ISBN numérique : 978-2-38460-033-5
Dépôt légal : Mai 2022
Les Éditions La Grande Vague, 2022
PREMIÈRE PARTIE
PROLOGUE
La toute jeune fille blonde regarde le bébé endormi dans ses bras. Sa mère peine juste devant elle. Des jours de marche dans la montagne, en compagnie d’autres réfugiés, les ont épuisées. Et les passeurs se succèdent, sans que l’on sache à qui se fier.
Celui-ci est très jeune, endurant à la souffrance et au mal, il marche, la capuche de son blouson gris relevée, les épaules en avant, pour lutter contre la tempête de neige qui s’est levée de la vallée. Le brouillard les entoure depuis un moment et l’on ne distingue plus la personne devant. Le jeune guide fait une halte, pour les encorder. La jeune fille refuse, terrorisée à l’idée de dépendre totalement de sa mère devant elle. L’enfant a cessé de geindre. Elle n’a plus de lait et il a faim. Ils doivent atteindre l’Italie au lever du soleil et ensuite, ils passeront en France.
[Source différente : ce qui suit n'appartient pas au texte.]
-- ==== Sys2Proof/Syntax.lean ====
section
/-! DEFINITION. The commands that the block takes: every row of the table, and the kinds of operand that only commands have. -/
namespace Sys2Proof

/-- What an array read finds (R207, R208, R211); the surroundings decide it. -/
inductive EccFind where
  | clean
  /-- A correctable error; whether it is still there after the write-back. -/
  | correctable (stays : Bool)
  | uncorrectable
deriving DecidableEq, Repr

/-- What a bank's array read finds (R207 to R213): nothing; a correctable error in the request's first or second line, and whether
it is still there after the write-back; uncorrectable codewords of one of its lines, one bit each; a source field that its
check cannot correct. Another target answers a read with an error exactly where the find is uncorrectable. -/
inductive BankFind where
  | clean
  | correctable (second stays : Bool)
  | uncorrectable (second : Bool) (words : BitVec 8)
  | sourceLost (second : Bool)
deriving DecidableEq, Repr

/-- What happens to the residue and parity checks of a word from outside (R59, R295, R296): nothing; a first mismatch, or two
in succession (operand or result), in the word's own paths, and for two whether the word's request had been presented; or the
stored code of element `elem` of R28 (numbered in State.lean) is changed to `code`, so that every word that reads it fails. -/
inductive Residue where
  | clean
  | once (opnd : Bool)
  | twice (first second sent : Bool)
  | stored (elem code : Nat)
deriving DecidableEq, Repr

/-- What answers a spill (R437 to R439): SACK, a refusal, or a SACK that comes after TIMEOUT. -/
inductive SpillAnswer where
  | sack
  | refused
  | late
deriving DecidableEq, Repr

/-- An island in which the power-fail warning becomes usable (R288). -/
inductive Island where
  | engine (n : PE)
  | intake
  | fabric
  | spm
  | ring
deriving DecidableEq, Repr

/-- What a scan does at a data register (R460 to R462): Capture-DR, or Update-DR with the bits shifted in. -/
inductive DrScan (w : Nat) where
  | capture
  | update (v : BitVec w)
deriving DecidableEq, Repr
Le jeune guide accepte de ne pas encorder la jeune fille, qu’il place en dernier et à qui il fait comprendre de ne pas perdre de vue l’homme devant elle.
Elle hoche la tête, soulagée de ne plus avoir sa mère devant elle, elle respire. Peut-être pourra-t-elle, une fois arrivée en France, changer de vie, ne plus dépendre d’elle. Elle trouvera un travail, gagnera sa vie, aura un appartement. Une vie en Europe, l’Eldorado, le rêve… Peut-être trouvera-t-elle un amoureux ? Elle veut ne plus se souvenir, oublier les souffrances, les horreurs de la guerre.
Seulement, elle ne peut pas laisser sa mère seule avec le bébé. Elle a proposé de l’en délester pour un petit moment, pour lui permettre de se reposer. Sa mère accepte. Elle lui donne l’enfant un moment. Pour sa mère, l’enfant est un fardeau. Un bébé aux origines douteuses. La jeune fille revoit la scène, les militaires qui débarquent, alignent les hommes de la famille, elle, cachée sous le lit, sa mère, nue à genoux. Ils tirent sur son frère et son père et les tuent à bout portant. Puis ils attrapent sa mère et la violent. Elle n’a pas proféré une seule parole. Alors qu’elle pensait qu’ils ne la trouveraient pas, l’un d’eux, suivant le regard éploré de la mère, a regardé sous le lit. Ils l’ont extirpée de sa cachette et l’ont violée à son tour sous les yeux de sa mère et devant les cadavres encore chauds de son père et de son frère.
Elles sont parties au petit matin. L’enfant est né huit mois plus tard, avant terme. Mille fois, elle a pensé l’abandonner, mais l’occasion ne s’est pas présentée.
Mais là, dans la montagne, il est presque déjà mort d’épuisement. Il suffit de le poser sur un rocher au bord du chemin, de continuer, et de l’oublier, laisser l’horreur de la guerre derrière.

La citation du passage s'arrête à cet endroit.